T-Test and its Nonparametric Mann-Whitney U-Test Statistics
T-test is one of analytical tools utilized to ascertain if the population mean is markedly different to hypothesized value or that of another population. Therefore, t-test measures t-distribution to determine whether two sample means are significantly different (Rosner, 2000). The t-test is employed when dependent variables are continuous ratios or interval scale variables, such as the total pain experienced. In addition, for the t-test to be applicable, independent variables should be two-level categorical ones (Vicky, 2009). Moreover, one can use the t-test even when the sizes of samples are considerably small, provided that the variables are distributed within each population groups. Additionally, the t-test can be used for smaller sample sizes provided that deviation of the counts within the populations is equal (Rosner, 2000). Additionally, statistical procedure of the t-test determines a p-value that shows similarity of results being obtained by chance with a distribution with n-1 degrees of freedom (Rosner, 2000).
Assumptions of the t-test imply that data must come from a continuous variable, the data must be distributed and the measurements independent of each other (Rosner, 2000). The t-test statistics is applied to compare a sample mean to a population mean, in which the test determines whether a sample comes from a population whose mean is known. This statistics is also referred to as one-sample t-test that measures the t value. T-test is also applied to compare means of two samples whether they are significantly different. This type of t-test is called two sample t-tests, which measures the f-distribution (Vicky, 2009). For example, in nursing, two-sample t-test will compare if the total pain in patients related to the treatment differs from the mean pain for the patients allocated to the placebo. The paired t-test compares two quantitative scores taken from the same sample to test whether there was a significant difference between the modes of treatment (Rosner, 2000).

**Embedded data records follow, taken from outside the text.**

/-- Settles O20: in each state the row's condition holds, so the row does what BYTE does. -/
theorem byteAgreesWithItsCases : Obligations.ByteAgreesWithItsCases := by
  intro s b t hb
  have hrow : ∀ {j : Instr}, RowOf s (.byte b t) j → exec (.byte b t) s = exec j s := fun h => (h.exec_eq hb).symm
  refine ⟨?sync, ?drop, ?status, ?oversize, ?length, ?zeroLength, ?payload, ?checksumHigh, ?checksumLow⟩
  case sync =>
    rintro hs rfl
    exact hrow (.sync hs)
  case drop => exact fun hs hne => hrow (.drop hs hne)
  case status => exact fun hs => hrow (.status hs)
  case oversize => exact fun hs hbad => hrow (.oversize hs hbad)
  case length => exact fun hs hpos hle => hrow (.length hs hpos hle)
  case zeroLength =>
    rintro hs rfl
    exact hrow (.zeroLength hs)
  case payload => exact fun hs => hrow (.payload hs)
  case checksumHigh => exact fun hs hidx => hrow (.checksumHigh hs hidx)
  case checksumLow => exact fun hs hidx => hrow (.checksumLow hs hidx)

end Sys2Proof.Machine
end

section
/-! Everything BYTE can do, as a relation with one case for each row or outcome of a row (`41_frame_assembler.md` rules
R120 to R130). Every later claim about BYTE is a case analysis of it. -/

namespace Sys2Proof.Machine

/-- The state after a length byte above `MAX_PAYLOAD` (R123). -/
def lengthRefused (s : State) (b : Byte) (t : Nat) : State :=
  respond (resync { stored s b t with len := b, lenErr := countOne s.lenErr }) (.byte .lenOversize)

/-- The state after any other length byte (R124, R125). -/
def lengthAccepted (s : State) (b : Byte) (t : Nat) : State :=
  respond { stored s b t with len := b, state := if b = 0#8 then .readingChecksum else .readingPayload } (.byte .none)

theorem byteLength_stored (s : State) (b : Byte) (t : Nat) :
    byteLength (stored s b t) b = if s.cfg.maxPayload < b.toNat then lengthRefused s b t else lengthAccepted s b t := by
  by_cases hbad : s.cfg.maxPayload < b.toNat
  · simp [byteLength, hbad, lengthRefused]
  · by_cases hzero : b = 0#8 <;> simp [byteLength, hbad, hzero, lengthAccepted]

/-- The completion (R128): the buffer holds the frame's body and the checksum's high byte `hi`, and `b` is the low byte.
-/
structure Completes (s : State) (body : List Byte) (hi : Byte) : Prop where
  state : s.state = .readingChecksum
  idx : s.idx = 4 + s.len.toNat
  room : s.idx < s.cfg.bufCap
  length : body.length = 3 + s.len.toNat
  held : HoldsBytes s 0 (body ++ [hi])

/-- BYTE with `b` at time `t` takes `s` to the state in the index. -/
inductive ByteStep (s : State) (b : Byte) (t : Nat) : State → Prop
  | drop (hs : s.state = .awaitingSync) (hb : b ≠ syncByte) : ByteStep s b t (respond s (.byte .syncMiss))
  | sync (hs : s.state = .awaitingSync) (hb : b = syncByte) : ByteStep s b t (advanced (clearFrame s) b t .readingStatus)
  | status (hs : s.state = .readingStatus) (room : s.idx < s.cfg.bufCap) : ByteStep s b t (advanced s b t .readingLength)
  | oversize (hs : s.state = .readingLength) (room : s.idx < s.cfg.bufCap) (hlen : s.cfg.maxPayload < b.toNat) :
    ByteStep s b t (lengthRefused s b t)
  | length (hs : s.state = .readingLength) (room : s.idx < s.cfg.bufCap) (hlen : b.toNat ≤ s.cfg.maxPayload) :
    ByteStep s b t (lengthAccepted s b t)
  | payload (hs : s.state = .readingPayload) (room : s.idx < s.cfg.bufCap) :
    ByteStep s b t (advanced s b t (if s.idx + 1 = 3 + s.len.toNat then .readingChecksum else .readingPayload))
  | checksumHigh (hs : s.state = .readingChecksum) (room : s.idx < s.cfg.bufCap) (hidx : s.idx ≠ 4 + s.len.toNat) :
    ByteStep s b t (advanced s b t .readingChecksum)
  | publish {body : List Byte} {hi : Byte} {p : State} (hc : Completes s body hi) (hcrc : crc16 body = hi ++ b)
    (hp : publishFrame (resync (stored s b t)) = .ok p) : ByteStep s b t (respond p (.byte .frameOk))
  | discard {body : List Byte} {hi : Byte} (hc : Completes s body hi) (hcrc : crc16 body ≠ hi ++ b) :
    ByteStep s b t (respond (mismatch (resync (stored s b t))) (.byte .crcMismatch))

/-- With the last byte stored, the frame that the completion reads is the one that `Completes` tells of. -/
theorem frameRead_stored_iff {s : State} {b lo hi : Byte} {t : Nat} {body : List Byte} (hs : s.state = .readingChecksum)
    (hidx : s.idx = 4 + s.len.toNat) (room : s.idx < s.cfg.bufCap) :
    FrameRead (stored s b t) body hi lo ↔ Completes s body hi ∧ b = lo := by
  have hroom : 3 + s.len.toNat ≤ s.cfg.bufCap := by omega
  have hat : byteAt (stored s b t) (3 + s.len.toNat) = byteAt s (3 + s.len.toNat) :=
    byteAt_stored_other s b t (by omega)
  constructor
  · rintro ⟨hhi, hlo, hbody⟩
    obtain ⟨-, hhi⟩ := memRead_eq_ok.mp hhi
    obtain ⟨-, hlo⟩ := memRead_eq_ok.mp hlo
    obtain ⟨hlen, -, hheld⟩ := readBytes_eq_ok.mp hbody
    rw [stored_len] at hhi hlo hlen
    rw [holdsBytes_stored (by omega)] at hheld
    rw [← hidx, byteAt_stored_same] at hlo
    refine ⟨⟨hs, hidx, room, hlen, holdsBytes_append.mpr ⟨hheld, holdsBytes_singleton.mpr ?_⟩⟩, hlo⟩
    rwa [Nat.zero_add, hlen, ← hat]
  · rintro ⟨⟨-, -, -, hlen, hheld⟩, rfl⟩
    obtain ⟨hbody, hhi⟩ := holdsBytes_append.mp hheld
    rw [holdsBytes_singleton, Nat.zero_add, hlen, ← hat] at hhi
    refine ⟨memRead_eq_ok.mpr ⟨?_, hhi⟩, memRead_eq_ok.mpr ⟨?_, ?_⟩, readBytes_eq_ok.mpr ⟨hlen, fun _ => ?_, ?_⟩⟩
    · show 3 + s.len.toNat < s.cfg.bufCap
      omega
    · show 4 + s.len.toNat < s.cfg.bufCap
      omega
    · rw [stored_len, ← hidx, byteAt_stored_same]
    · rw [Nat.zero_add]
      exact hroom
    · exact (holdsBytes_stored (by omega)).mpr hbody

/-- A completion that answers a state publishes or discards. -/
theorem byteStep_of_complete {s s' : State} {b : Byte} {t : Nat} (hs : s.state = .readingChecksum)
    (hidx : s.idx = 4 + s.len.toNat) (room : s.idx < s.cfg.bufCap) (h : complete (stored s b t) = .ok s') :
    ByteStep s b t s' := by
  obtain ⟨body, hi, lo, hread, hout⟩ := complete_eq_ok.mp h
  obtain ⟨hc, rfl⟩ := (frameRead_stored_iff hs hidx room).mp hread
  rcases hout with ⟨hcrc, p, hp, rfl⟩ | ⟨hcrc, rfl⟩
  · exact .publish hc hcrc hp
  · exact .discard hc hcrc

/-- What BYTE answers is what `ByteStep` says, and the other way round. -/
theorem byteOp_eq_ok_iff {s s' : State} {b : Byte} {t : Nat} : byteOp s b t = .ok s' ↔ ByteStep s b t s' := by
  constructor
  · intro h
    rcases byteOp_eq_ok h with ⟨hs, hb, rfl⟩ | ⟨hs, hb, rfl⟩ | ⟨room, h⟩
    · exact .drop hs hb
    · exact .sync hs hb
    · rcases h with ⟨hs, rfl⟩ | ⟨hs, hbad, rfl⟩ | ⟨hs, hok, rfl, rfl⟩ | ⟨hs, hok, hb, rfl⟩ | ⟨hs, hlast, rfl⟩ |
        ⟨hs, hmore, rfl⟩ | ⟨hs, hidx, rfl⟩ | ⟨hs, hidx, h⟩
      · exact .status hs room
      · exact .oversize hs room hbad
      · exact .length hs room (Nat.not_lt.mp hok)
      · have hstep := ByteStep.length (t := t) hs room (Nat.not_lt.mp hok)
        rwa [lengthAccepted, if_neg hb] at hstep
      · have hstep := ByteStep.payload (b := b) (t := t) hs room
        rwa [if_pos hlast] at hstep
      · have hstep := ByteStep.payload (b := b) (t := t) hs room
        rw [if_neg hmore, ← hs] at hstep
        exact hstep
      · have hstep := ByteStep.checksumHigh (b := b) (t := t) hs room hidx
        rw [← hs] at hstep
        exact hstep
      · exact byteStep_of_complete hs hidx room h
  · intro h
    cases h with
    | drop hs hb => exact byteOp_drop hs hb
    | sync hs hb =>
      subst hb
      exact byteOp_sync hs
    | status hs room => exact byteOp_status hs room
    | oversize hs room hlen => rw [byteOp_length hs room, byteLength_stored, if_pos hlen]
    | length hs room hlen => rw [byteOp_length hs room, byteLength_stored, if_neg (Nat.not_lt.mpr hlen)]
    | payload hs room => rw [byteOp_payload hs room, bytePayload_stored, hs]
    | checksumHigh hs room hidx =>
      rw [byteOp_checksumHigh hs hidx room, ← hs]
      rfl
    | publish hc hcrc hp =>
      rw [byteOp_checksumLow hc.state hc.idx hc.room]
      exact complete_eq_ok.mpr ⟨_, _, _, (frameRead_stored_iff hc.state hc.idx hc.room).mpr ⟨hc, rfl⟩,
        .inl ⟨hcrc, _, hp, rfl⟩⟩
    | discard hc hcrc =>
      rw [byteOp_checksumLow hc.state hc.idx hc.room]
      exact complete_eq_ok.mpr ⟨_, _, _, (frameRead_stored_iff hc.state hc.idx hc.room).mpr ⟨hc, rfl⟩,
        .inr ⟨hcrc, rfl⟩⟩

theorem exec_byte_eq_next_iff {s s' : State} {b : Byte} {t : Nat} :
    exec (.byte b t) s = .next s' ↔ s.booted = true ∧ ByteStep s b t s' := by
  rw [exec_byte_eq_next, byteOp_eq_ok_iff]

/-! ## The completion -/

/-- The frame that a completion compares is the one in the buffer, so there is one. -/
theorem Completes.unique {s : State} {body body' : List Byte} {hi hi' : Byte} (h : Completes s body hi)
    (hlen : body'.length = 3 + s.len.toNat) (hheld : HoldsBytes s 0 (body' ++ [hi'])) : body' = body ∧ hi' = hi := by
  have heq := hheld.unique h.held (by simp [hlen, h.length])
  obtain ⟨hbody, hhi⟩ := List.append_inj heq (hlen.trans h.length.symm)
  exact ⟨hbody, List.singleton_inj.mp hhi⟩
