/-- Keys, key data and the reconfiguration in progress (R399, R406, R407). -/
structure Part where
  /-- Keys other than OFF: mode and material number. -/
  keys : SMap KeySt := []
  /-- KDATA words: key device × 8 + i. -/
  kdata : SMap Word64 := []
  /-- Commands in progress, by the device of the slot (R401 to R403). -/
  rc : SMap RcJob := []
  /-- Host threads stopped whose record's writes are not yet visible: G, and whether the load of SWAP follows (R344). -/
  htDone : SMap (Nat × Bool) := []
  /-- Ring index registers whose TAIL has still to pass records: the G of each record appended, oldest first (R368,
  R405). -/
  tailAt : SMap (List Nat) := []
  /-- What the record of each interrupt source that has pended says, by device × 16 + bit (R405). -/
  ipAt : SMap IrqAt := []
  deriving DecidableEq, Repr

/-- An image that carries nothing, with its entry point at address 0. -/
def blankImage : Image := { fwseq := 0, length := 0, bodyHash := [], sigR := [], sigS := [], entry := 0, body := [] }

/-- A reply of the management port (R426): VER, CODE, STATUS, the MSEQ of its request, the result word and the payload. -/
structure MReply where
  ver : Nat := 1
  code : Nat
  status : Nat
  mseq : Nat
  res : BitVec 64 := 0
  pay : List Byte := []
  deriving DecidableEq, Repr

/-- The management controller (R422 to R428). -/
structure Mgmt where
  bootmin : Nat := 0
  /-- The image in the boot flash, if it is valid, and the image that runs. -/
  flash : Option Image := some blankImage
  run : Image := blankImage
  /-- The configuration record in flash, and the one in force (R427). -/
  cfgFlash : List Byte := []
  cfg : List Byte := []
  /-- The greatest MSEQ accepted and the reply stored for it (R426). -/
  mseq : Nat := 0
  reply : Option MReply := none
  /-- The last reply sent. -/
  sent : Option MReply := none
  /-- The command that is running: its code, its MSEQ, none from the mailbox (R425). -/
  busy : Option (Nat × Option Nat) := none
  /-- The command that is running came signed. -/
  signed : Bool := false
  /-- The MSEQs of the FREEZEs that wait for it. -/
  freezeNext : List Nat := []
  /-- The last reading of each eye-margin monitor (R430): ports 0 to 31, then the HBM4E and LPDDR6 channels. -/
  margin : SMap Nat := []
  /-- A core has been started by the boot; else the PT of the next fetch (R423). -/
  booted : Bool := true
  retryAt : Nat := 0
  deriving DecidableEq, Repr

/-- A message to another package of the pod. -/
inductive PodMsg where
  /-- A member's contribution as far as the receiver needs it, and rank 0's decision (R331, R332). -/
  | collData (c : CollId) (rank : Nat) (p : CollPar) (data : List Byte)
  | collDecision (c : CollId) (qual : Option Nat)
  /-- A ready report, and an abort request, mismatch or fault report, to rank 0 (R330, R331). -/
  | collReady (c : CollId) (rank : Nat)
  | collRequest (c : CollId) (qual : Nat)
  /-- Collective traffic refused here, to its sender (R420). -/
  | collRefused (c : CollId) (cause : Cause) (qual : Nat)
  /-- A request for a pool page, by its PPN, to the owner (R55). -/
  | handover (ppn : Nat)
  /-- A home's claim of a member, the routing table, the start, and the release of a claim (R363). -/
  | rectClaim (r : RectReq)
  | rectRoutes (id : Nat) (table : List (Nat × Nat × Nat))
  | rectStart (id : Nat)
  | rectRelease (id : Nat)
  /-- A member's answers to its home (R363). -/
  | rectAnswer (id : Nat) (refused : Option Nat)
  | rectReport (id : Nat) (good : Bool)
  | rectRetired (id : Nat)
  /-- A member's slice has ended with blocks of the launch still resident: the home kills the launch's queue (R383). -/
  | rectKill (id : Nat)
  /-- The fault interrupt of a remote server, with the PT at which it pended (R372, R405). -/
  | faultInt (vdev hthr time : Nat)
  /-- A tresume for another package's split, the binding of a window to one, its release (token 0), and a write through that window
  (R371, R375). -/
  | tresume (token : BitVec 64) (mode : Nat) (mask : Mask) (goto : BitVec 64)
  | twBind (win : Nat) (token : BitVec 64)
  | twWrite (win off : Nat) (val : BitVec 64)
  /-- The answers to another package whose window is bound to a split here: READY or STALE, and a value that it reads (R374, R375). -/
  | twState (win stat : Nat)
  | twValue (win off val : Nat)
  deriving DecidableEq, Repr

/-- Ports (R417 to R421): transmission stopped, by port × 8 + traffic class, and the PT of the last STOP. -/
structure Links where
  /-- When the last CXL port went down (R418). -/
  cxlDown : Nat := 0
  stopped : SMap Bool := []
  stopAt : SMap Nat := []
  /-- Ports that have trained since reset (R417). -/
  trained : SMap Bool := []
  /-- Since when a port's smallest eye margin has been below 16/256 UI (R430). -/
  lowAt : SMap Nat := []
  /-- The last reply sent to another package, and the PT at which it leaves (R16, R109). -/
  sent : Option (FabReply × Nat) := none
  /-- Messages that this package has sent and the fabric has not yet taken, oldest first, each with its target's row and column. -/
  out : List ((Nat × Nat) × PodMsg) := []
  deriving DecidableEq, Repr

/-- Whether the clocks run (R384), and whether the package holds state (R423, R429). -/
inductive Power where
  | run | frozen | off
  deriving DecidableEq, Repr

/-- A turn of the environment and of the choices the spec leaves free: an event of the table, the issue of one split, a
moment in which nothing happens, or what another package sends or answers. -/
inductive Turn where
  | event (i : Instr)
  | issue (cid k : Nat)
  | idle
  /-- The translation outcome of a space-0x8 access, sent back by its target before the acknowledgement (R282). -/
  | reply (id : Nat) (r : FabReply)
  /-- The fabric takes this package's oldest message. -/
  | carry
  /-- A member's answer to the claim of a rectangle launch: granted, or the refusal code (R363). -/
  | rectAnswer (l : Nat) (refused : Option Nat)
  /-- The routing table of another home's launch, and the release of a home's claim (R363). -/
  | rectRoutes (row col id : Nat) (table : List (Nat × Nat × Nat))
  | rectRelease (row col id : Nat)
  /-- A member's kill of a launch's queue arrives at its home (R383). -/
  | rectKill (l : Nat)
  /-- Another participant of a collective has written its buffer between issue and completion (R112). -/
  | collSpoil (c : CollId)
  /-- A member has refused this package's collective traffic (R420). -/
  | collRefused (c : CollId) (cause : Cause) (qual : Nat)
  /-- Another package's access to a trap window or a fault ring's HEAD; its offset lies in the trap block (R372, R375, R419). -/
  | peerTrap (f : FabAcc)
  /-- Another package's tresume of a split here (R371), and its fault interrupt for a server here (R372). -/
  | peerTresume (token : BitVec 64) (mode : Nat) (mask : Mask) (goto : BitVec 64)
  | peerFault (row col vdev hthr time : Nat)
  /-- Another package's window n, which its own software binds to a split here, or to none (token 0), writes and reads (R371, R375). -/
  | peerBind (row col n : Nat) (token : BitVec 64)
  | peerWrite (row col n off : Nat) (val : BitVec 64)
  | peerRead (row col n off : Nat)
  /-- A window bound to another package's split becomes READY or STALE (R375). -/
  | peerWindow (win stat : Nat)
  /-- An eye-margin monitor reads a new value: of a port 0 to 31, or of an HBM4E or LPDDR6 channel from 32 on (R430). -/
  | margin (monitor value : Nat)
  deriving DecidableEq, Repr

/-- The state of the package. -/
structure State where
  /-- Package time (R92). -/
  pt : Nat
  pwr : Power
  /-- MODEL: the context and split that issue. -/
  cur : Nat × Nat
  /-- MODEL: turns to come; empty when the machine proceeds by its own fixed order. -/
  agenda : List Turn
  /-- MODEL: register events that a performed access has caused and that come next (R108). -/
  todo : List Instr
  /-- MODEL: draws of free values. -/
  fresh : Nat
  /-- Host thread n at key n; block b at 128 + 64 b: its groups from there, its cox at + 63. -/
  ctxs : SMap Ctx
  blocks : SMap Block
  ms : MemSys
  /-- Registers of the system region that differ from their reset value, by offset from 0xF_0000_0000_0000 (R416). -/
  sys : SMap Word64
  mig : Mig
  /-- Residencies other than FREE: key device × 65536 + handle. -/
  rsds : SMap Rsd
  kv : Kv
  eng : Eng
  trp : Trp
  sch : Sched
  part : Part
  mgmt : Mgmt
  lnk : Links
  deriving DecidableEq, Repr

/-! ### Register reset values (R19, R66, R67, R72, R82, R133, R325, R332, R352, R360, R372, R395, R406, R417, R419, R425,
R344) -/

/-- Block offsets of R416. -/
def tierB : Nat := 0x200000
/-- Hub cache block. -/
def cacheB : Nat := 0x400000
/-- Residency control block. -/
def rsdB : Nat := 0x600000
/-- Hub engine block. -/
def engB : Nat := 0x800000
/-- Hub scheduler block. -/
def schB : Nat := 0xA00000
/-- Hub trap block. -/
def trapB : Nat := 0xC00000
/-- Hub partition block. -/
def partB : Nat := 0xE00000
/-- Fabric and ports block. -/
def fabB : Nat := 0x1000000
/-- Management mailbox. -/
def mbB : Nat := 0x1200000
/-- Host thread control block. -/
def htB : Nat := 0x1400000

/-- VCMAP word j of device 0 at reset: entries valid, entry 8j + i naming cluster 8j + i (R395). -/
def vcmapReset (j : Nat) : Nat :=
  (List.range 8).foldl (fun a i => a + (8 * j + i + 128) * 256 ^ i) 0

/-- The reset value of the register word at an offset of the system region. -/
def sysReset (off : Nat) : Word64 :=
  if off = tierB + 0x20 then 26
  else if off = tierB + 0x28 then 0x00C01000
  else if off = tierB + 0x40 then 1
  else if cacheB ≤ off ∧ off < cacheB + 0x2000 then
    let r := (off - cacheB) % 0x80
    if r < 0x40 then (if r % 16 = 0 then 0x0000FFFFFFFFFFFF else 0xFFFFFF)
    else if r = 0x40 then 0x4A0 else 0
  else if engB + 0x2000 ≤ off ∧ off < engB + 0x3000 then (if (off - engB) % 0x40 = 0x38 then 0x4000 else 0)
  else if engB + 0x1000 ≤ off ∧ off < engB + 0x1200 then 0x0101010101010101
  else if off = schB + 0x4000 ∨ off = schB + 0x4008 then 0x36
  else if trapB ≤ off ∧ off < trapB + 0x80 * 65 ∧ (off - trapB) % 0x80 = 0x20 then 0x7000493E0
  else if partB + 0x10000 ≤ off ∧ off < partB + 0x10400 then
    let r := off - partB - 0x10000
    if r = 0 then 1
    else if 0x008 ≤ r ∧ r < 0x030 then BitVec.ofNat 64 (vcmapReset ((r - 8) / 8))
    else if 0x030 ≤ r ∧ r < 0x080 then 0x0100010001000100
    else if r = 0x080 then 0xFFFFFFFFFFFFFFFF
    else if r = 0x088 then 0xFFFFFFFF
    else if r = 0x090 then 1024
    else if r = 0x098 then 7
    else if 0x100 ≤ r ∧ r < 0x300 then 0xFFFFFFFFFFFFFFFF
    else 0
  else if off = fabB then 0x3FF
  else if off = fabB + 8 then 0xB72
  else if off = htB + 0x18 then 1
  else 0

/-- The factory configuration record (R427). -/
def factoryCfg : List Byte := 0x01 :: 0x03 :: List.replicate 510 0

/-- Host thread 0 at boot: privileged, device 0, everything else of a record of zeros (R343, R423); a loaded SRSTATE of 0
is 1 (R342). -/
def bootCtx : Ctx :=
  { stream := .host, alive := 1, splits := [(0, { pc := 0, mask := 1 })], priv := true }

/-- The package right after cold reset (R92, R407, R423). -/
def State.reset : State :=
  { pt := 0, pwr := .run, cur := (0, 0), agenda := [], todo := [], fresh := 0, ctxs := [(0, bootCtx)], blocks := [],
    ms := {}, sys := [], mig := {}, rsds := [], kv := {}, eng := {}, trp := {}, sch := {},
    part := { keys := [(0, { mode := 2 })] }, mgmt := { cfg := factoryCfg, cfgFlash := factoryCfg }, lnk := {} }

/-- A register word of the system region. -/
def State.reg (s : State) (off : Nat) : Word64 := s.sys.get (sysReset off) off

/-- A register word written; writing the reset value removes the entry. -/
def State.setReg (s : State) (off : Nat) (x : Word64) : State := { s with sys := s.sys.set (sysReset off) off x }

/-- A thread. -/
def State.ctx? (s : State) (cid : Nat) : Option Ctx := s.ctxs.find? cid

/-- The thread at a key, or an ended one. -/
def State.ctx (s : State) (cid : Nat) : Ctx := (s.ctxs.find? cid).getD { stream := .host }

/-- The state with a thread replaced. -/
def State.setCtx (s : State) (cid : Nat) (c : Ctx) : State := { s with ctxs := s.ctxs.put cid c }

/-- The block at an id. -/
def State.blk? (s : State) (b : Nat) : Option Block := s.blocks.find? b

/-- The state with a block replaced. -/
def State.setBlk (s : State) (b : Nat) (x : Block) : State := { s with blocks := s.blocks.put b x }

/-- The state with the memory system replaced. -/
def State.setMs (s : State) (m : MemSys) : State := { s with ms := m }

/-- The key of a group of a block, or of its cox at 63. -/
def ctxKey (b g : Nat) : Nat := 128 + 64 * b + g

Another use of the t-test or t-distribution is to set confidence limits for the mean. When the means of the samples from a population are normally distributed, 95% of these means will lie within 1.96 standard errors from the true parametric mean (Rosner, 2000). It can then be deduced with confidence that the probability that the true parametric mean lies within 1.96 standard errors is 95%. If the average of a sample lies in excess of 1.96 standard errors from the population mean, it is deduced with 95% certainty that the mean does not belong to the community. Additionally, on-tailed t-test measures a particular difference between two means, that is, whether one sample mean is greater or less than the other. Conversely, two-tailed t-test only measures whether there is a significant difference between the means of the two samples (Vicky, 2009).
Non-parametric statistics is not based upon parameterized groups of probability distributions. Non-parametric statistics includes both inferential and descriptive statistics. In addition, non-parametric statistics does not make any assumptions distribution probabilities for the assessed variables by contrast with parametric statistics (Easton & McColl, 2014). Non-parametric statistics is applied to study the samples that are ranked in an order. Non-parametric statistics is necessary when the data being assessed has a ranking, though no precise arithmetical interpretations (Easton & McColl, 2014). When particular assumptions regarding the underlying study population are questionable, non-parametric tests are used instead of their corresponding parametric tests (Easton & McColl, 2014).
In this regard, Mann-Whitney U-test is the most robust non-parametric statistic mean used to compare two populations (Easton & McColl, 2014). The test determines whether the null hypothesis that the two populations have similar distribution works in opposition to alternative assumption that the two distributions only differ with reference to the median. The Mann-Whitney U-test does not need supposition that the variables are regularly distributed between the two tested samples (Easton & McColl, 2014). In most instances, the Mann-Whitney U-test is used instead of the two-sample t-test parametric counterparts when the researcher questions assumption of normality. This type of statistics is also applicable when the sample data is observed in ranks, instead of direct measurements (Easton & McColl, 2014).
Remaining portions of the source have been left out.